On 2/10/2020 1:52 AM, Lukas Wunner wrote:
> Customers of our "Revolution Pi" open source PLCs (which are based on
> the Raspberry Pi) have reported random lockups as well as jittery eMMC,
> UART and SPI latency. We were able to reproduce the lockups in our lab
> and hooked up a JTAG debugger:
>
> It turns out that the USB controller's interrupt is already enabled when
> the kernel boots. All interrupts are disabled when the chip comes out
> of power-on reset, according to the spec. So apparently the bootloader
> enables the interrupt but neglects to disable it before handing over
> control to the kernel.
>
> The bootloader is a closed source blob provided by the Raspberry Pi
> Foundation. Development of an alternative open source bootloader was
> begun by Kristina Brooks but it's not fully functional yet. Usage of
> the blob is thus without alternative for the time being.
>
> The Raspberry Pi Foundation's downstream kernel has a performance-
> optimized USB driver (which we use on our Revolution Pi products).
> The driver takes advantage of the FIQ fast interrupt. Because the
> regular USB interrupt was left enabled by the bootloader, both the
> FIQ and the normal interrupt is enabled once the USB driver probes.
>
> The spec has the following to say on simultaneously enabling the FIQ
> and the normal interrupt of a peripheral:
>
> "One interrupt source can be selected to be connected to the ARM FIQ
> input.
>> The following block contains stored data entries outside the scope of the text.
-- ==== Sys2Proof/Machine/Triggers.lean ====
section
/-! DEFINITION. Events that carry between blocks: interrupt sources that no register shows, trigger occurrences (R190, R193) and the
block engine's watermarks (R184). -/

namespace Sys2Proof.Machine

/-- An event of a source that no status register holds: it stays raised until the source is taken. -/
def raisePulse (s : State) (src : Nat) : State := { s with pulse := smSet (fun _ => false) s.pulse src true }

/-- Every mailbox lock that an ID holds is released (R348). -/
def mbxDrop (s : State) (id : Nat) : State :=
  (List.range 8).foldl (fun s n => if s.fld (MBX_STAT n) MBX_STAT_holder == id then s.setFld (MBX_STAT n) MBX_STAT_holder 0 else s) s

/-- The hidden state of DMA channel `k`. -/
def State.dmaCh (s : State) (k : Nat) : DmaCh := smGet (fun _ => DmaCh.init) s.dma k

/-- The state with the hidden state of DMA channel `k` replaced. -/
def State.setDma (s : State) (k : Nat) (c : DmaCh) : State := { s with dma := smSet (fun _ => DmaCh.init) s.dma k c }

/-- The state a DMA channel reports: 0 IDLE, 1 RUNNING, 2 WAIT_TRIG, 3 PAUSED. -/
def State.dmaState (s : State) (k : Nat) : Nat := s.fld (DMA_CH_STAT k) DMA_CH_STAT_state

/-- The trigger number and mode of the descriptor in a channel's working registers (Table 9-6). -/
def DmaCh.trig (c : DmaCh) : Nat := bitsN (c.words.getD 6 0) 5 0
def DmaCh.trigMode (c : DmaCh) : Nat := bitsN (c.words.getD 6 0) 31 30

/-- Whether an occurrence of trigger `t` is one for the channel: its descriptor names that trigger, or names none, or it holds no descriptor, and the trigger is
its own number 63 (DEDUCED from R190; assumption 78). -/
def DmaCh.hears (c : DmaCh) (t : Nat) : Bool := if c.words.isEmpty || c.trigMode == 0 then t == 63 else c.trig == t

/-- One occurrence of trigger `t` at channel `k` (R190): it releases a waiting channel, is kept for one that does not wait, or is lost. -/
def dmaOccurrence (s : State) (k t : Nat) : State :=
  let c := s.dmaCh k
  let r := DMA_CH_STAT k
  if !c.hears t then s
  else if s.dmaState k == 2 then (s.setFld r DMA_CH_STAT_state 1).setDma k { c with phase := .move }
  else if s.bit r DMA_CH_STAT_trig_pend then s.setBit r DMA_CH_STAT_trig_ovr true
  else s.setBit r DMA_CH_STAT_trig_pend true

/-- One occurrence of a trigger of Table 9-8, at the block engine and at every DMA channel. -/
def fireTrigger (s : State) (t : Nat) : State :=
  let s := if s.blk.wait == .trig t then { s with blk := { s.blk with wait := .hit } } else s
  (List.range 16).foldl (fun s k => dmaOccurrence s k t) s

/-- A WAITLINE for a line that head `n` has now reached is released, whatever line comes next (R185). -/
def blkReach (s : State) (n l : Nat) : State :=
  match s.blk.wait with
  | .line m at_ => if m == n && at_ ≤ l then { s with blk := { s.blk with wait := .hit } } else s
  | _ => s

/-- The current line of head `n` becomes `l`: a WAITLINE for it ends, and the watermarks there fire (R184). -/
def reachLine (s : State) (n l : Nat) : State :=
  let s := if (s.head n).inFrame then blkReach s n l else s
  (List.range 4).foldl (fun s k =>
    let r := BLK_WMARK k
    if s.bit r BLK_WMARK_enable && s.fld r BLK_WMARK_head == n && s.fld r BLK_WMARK_line == l && l < s.height n && s.blkOn (blkHead n) then
      fireTrigger (raisePulse s 68) (17 + k)
    else s) s

end Sys2Proof.Machine
end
An interrupt which is selected as FIQ should have its normal
> interrupt enable bit cleared. Otherwise a normal and an FIQ interrupt
> will be fired at the same time. Not a good idea!"
> ^^^^^^^^^^^^^^^
> https://www.raspberrypi.org/app/uploads/2012/02/BCM2835-ARM-Peripherals.pdf
> page 110
>
> On a multicore Raspberry Pi, the Foundation's kernel routes all normal
> interrupts to CPU 0 and the FIQ to CPU 1. Because both the FIQ and the
> normal interrupt is enabled, a USB interrupt causes CPU 0 to spin in
> bcm2836_chained_handle_irq() until the FIQ on CPU 1 has cleared it.
> Interrupts with a lower priority than USB are starved as long.
>
> That explains the jittery eMMC, UART and SPI latency: On one occasion
> I've seen CPU 0 blocked for no less than 2.9 msec. Basically,
> everything not USB takes a performance hit: Whereas eMMC throughput
> on a Compute Module 3 remains relatively constant at 23.5 MB/s with
> this commit, it irregularly dips to 23.0 MB/s without this commit.
>
> The lockups occur when CPU 0 receives a USB interrupt while holding a
> lock which CPU 1 is trying to acquire while the FIQ is temporarily
> disabled on CPU 1.
>
> I've tested old releases of the Foundation's bootloader as far back as
> 1.20160202-1 and they all leave the USB interrupt enabled. Still older
> releases fail to boot a contemporary kernel on a Compute Module 1 or 3,
> which are the only Raspberry Pi variants I have at my disposal for
> testing.
>
> Fix by disabling IRQs left enabled by the bootloader. Although the
> impact is most pronounced on the Foundation's downstream kernel,
> it seems prudent to apply the fix to the upstream kernel to guard
> against such mistakes in any present and future bootloader.
>
> Signed-off-by: Lukas Wunner <lukas@xxxxxxxxx>
> Cc: Serge Schneider <serge@xxxxxxxxxxxxxxx>
> Cc: Kristina Brooks <notstina@xxxxxxxxx>
> Cc: stable@xxxxxxxxxxxxxxx

It would be nice to provide a Fixes: tag so it gets backported to the
relevant -stable trees, this may be dating back to the first time the
driver was brought in tree. The commit message is a bit long and starts
going into details that I am not sure add anything, but FWIW:

Reviewed-by: Florian Fainelli <f.fainelli@xxxxxxxxx>
--
Florian